Mais árduo ainda parece ser o caminho dos partidos de esquerda no país. Afora circunstâncias locais auspiciosas, onde lideranças respeitadas e inteligentes conseguiram conduzir boas campanhas políticas, a desorientação grassa. Isto porque durante toda a longa crise que abateu o país e levou ao encerramento abrupto do malogrado governo Dilma a crítica foi obstruída, tratada como inconveniente ou traiçoeira. Houve até quem dissesse publicamente que já não tinha paciência para ouvir críticas e que importava apenas a defesa do governo moribundo. Como bem sabem os historiadores do Iluminismo, crítica e crise são conceitos gêmeos. Sua obstrução tem favorecido uma compreensão torta dos acontecimentos e das responsabilidades, que impede a renovação dos projetos políticos. Quando da revelação dos mal-feitos no governo petista, a imensa rede de tráfico de influências, fraudes em licitações públicas e caixa 2 em campanhas eleitorais, a reação do partido foi simplesmente culpar os outros, reação típica de quem sabe não poder contar com a aprovação do público para as escolhas e as atitudes tomadas no passado. A isso se soma um discurso que espalha o medo do que poderia acontecer em caso de derrota do partido, velho instrumento de controle para prevenir alternativas. Nesse modelo, só cabe a crítica aos “adversários”, vistos aqui já quase como “inimigos”, na eterna reprodução da lógica binária e maniqueísta que vinha protegendo a polarização política da emergência de novos atores, isto é, garantindo a intocada hegemonia petista no campo da “esquerda”. Apenas nessa lógica a crítica pode ser concebida como a serviço do inimigo e devidamente rechaçada sem que se discuta o mérito dos argumentos.

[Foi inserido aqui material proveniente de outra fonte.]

-- ==== Sys2Proof/Machine/Gloves.lean ====
section
/-!
DEFINITION. Glove command items and refit (R160 to R184): the items of Table 7.4, the moves of Table 7.9, and the messages of gloves.
-/
namespace Sys2Proof.Machine

/-! ### Shared checks (R167 to R170, R182) -/

/-- The glove of an item, or the first status of R196: unknown glove, frozen, epoch. `wide`: the item changes glove-wide state. -/
def preGlove (s : State) (i : Item) (wide frozenOk : Bool) : Except Nat Glove :=
  match getGlove s (giGid i) with
  | none => .error 0x46
  | some g =>
    let e := giEpoch i
    let ok := if e = 0 then !wide else if giRepair i then decide (g.epoch < e) else e == g.epoch + 1
    if g.frozen && !giRepair i && !frozenOk then .error 0x42
    else if !ok then .error 0x41
    else .ok g

/-- Read an item's list of `n` bytes; LIST is 8-byte aligned. -/
def gloveList (s : State) (x : ItemRef) (i : Item) (c : Context) (r : Reply) (n : Nat) (f : State → List Dword → State) : State :=
  if (giList i).toNat % 8 ≠ 0 then completeItem s x 0x20
  else withList s x c r (giList i) n f

/-- Bytes of a member list: COUNT 0 is 131,072 entries. -/
def memberBytes (i : Item) : Nat := 8 * if giCount i = 0 then 131072 else giCount i

/-- The first status of a list of entries' statuses: the first failing entry decides, its lowest status (R196). -/
def firstStatus (l : List (List Nat)) : Option Nat :=
  l.findSome? fun e => leastStatus (e.map some)

def stIf (b : Bool) (n : Nat) : List Nat := if b then [n] else []

/-! ### Entries (Table 7.7) -/

def enRank (w : Dword) : Nat := fld w 33 17
def enNode (w : Dword) : BitVec 17 := BitVec.ofNat 17 (fld w 16 0)

def beVcore (w : Dword) : BitVec 16 := BitVec.ofNat 16 (fld w 15 0)
def beNode (w : Dword) : BitVec 17 := BitVec.ofNat 17 (fld w 32 16)
def beKind (w : Dword) : BitVec 2 := BitVec.ofNat 2 (fld w 34 33)
def bePcore (w : Dword) : Nat := fld w 44 35
def beCl (w : Dword) : BitVec 5 := BitVec.ofNat 5 (fld w 49 45)
def beSlot (w : Dword) : BitVec 3 := BitVec.ofNat 3 (fld w 52 50)

/-- Reserved bits of a list's entries. -/
def entryBad (w mask : Dword) : List Nat := stIf (!onlyBits w mask) 0x20
def entriesBad (ws : List Dword) (mask : Dword) : Bool := ws.any fun w => !onlyBits w mask

def memberMask : Dword := 0x3FFFFFFFF
def bindMask : Dword := 0x1FFFFFFFFFFFFF
def unbindMask : Dword := 0xFFFF

/-- Whether two entries name one rank. -/
def dupRanks : List Dword → Bool
  | [] => false
  | w :: l => (l.any fun v => enRank v == enRank w) || dupRanks l

/-- Members with entries put in. -/
def putMembers (m : Tbl (BitVec 17)) (ws : List Dword) : Tbl (BitVec 17) :=
  ws.foldl (fun t w => Tbl.set 0x1FFFF t (enRank w) (enNode w)) m

def topRank (n : Nat) (ws : List Dword) : Nat := ws.foldl (fun m w => max m (enRank w + 1)) n

/-! ### GLOVE_OPEN (R170, R176) -/

/-- The partition already is a slice. -/
def sliceTaken (s : State) (p : Nat) : Bool := s.gloves.any fun e => match e.2 with | some g => g.part.toNat == p | none => false

def gloveOpenWith (s : State) (x : ItemRef) (i : Item) (ws : List Dword) : State :=
  let w := i.words.getD 3 0
  let rank := fld w 33 17
  let part := fld w 61 58
  let vcount := fld w 50 34
  let members := putMembers [] ws
  let g : Glove := { gid := giGid i, rank := BitVec.ofNat 17 rank, vcount := vcount, stale := bit w 51, stash := fld w 57 52,
                     part := BitVec.ofNat 4 part, epoch := giEpoch i, members := members, memberCount := topRank 0 ws }
  if entriesBad ws memberMask ∨ dupRanks ws then completeItem s x 0x20
  else if s.node = 0x1FFFF ∨ !s.fab.nodeValid ∨ memberNode g rank ≠ s.node then completeItem s x 0x46
  else if vcount = 0 ∨ 65536 < vcount ∨ fld w 57 52 = 0 ∨ !(getPart s part).valid ∨ sliceTaken s part then completeItem s x 0x4A
  else
    let s := updGovPart s part fun v => { v with glove := 200, round := 0 }
    completeItem (epochChanged (rehash (setGlove s g) g.gid) g.gid) x 0x00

Uma boa compreensão crítica da derrocada petista será obra coletiva e levará tempo de debate. Mas é tarefa imprescindível para quem queira se orientar bem no cenário novo e para um aprendizado coletivo. Não pretendo aqui oferecer mais que uma contribuição, que atribui a queda mais aos vícios do petismo que às virtudes de seus adversários. Diferentemente de muitos outros, também não creio que estejamos a viver em um cenário de avalanche autoritária e conservadora, embora reconheça que neste momento o espaço usualmente ocupado pelo PT será preenchido por forças políticas de perfil mais conservador, vindas dos partidos tradicionais brasileiros. Entretanto, a sociedade brasileira se tornou complexa demais para se deixar conduzir por projetos obscurantistas tradicionais, pois em nossa longa e atribulada modernização societária, valores e modos de sociabilidade “modernos”, centrados em aspirações de autonomia individual, de uma socialização mais livre de controles tradicionais, da separação entre as dimensões do público e do privado e do direito como orientação básica da vida em comum, têm se consolidado, a despeito de preferências partidárias localizadas. Tampouco a armação institucional brasileira estabelecida pela Constituição de 1988 pode ser capturada de assalto por um agrupamento político de perfil autoritário, são fortes os pesos e contrapesos entre os poderes, bem como existem redes de movimentos e sindicatos de todo o tipo que resistem naturalmente ao fechamento do espaço político. O discurso “aprés moi, le déluge” que anuncia um tempo de trevas é muito mais conservador que o espírito do tempo.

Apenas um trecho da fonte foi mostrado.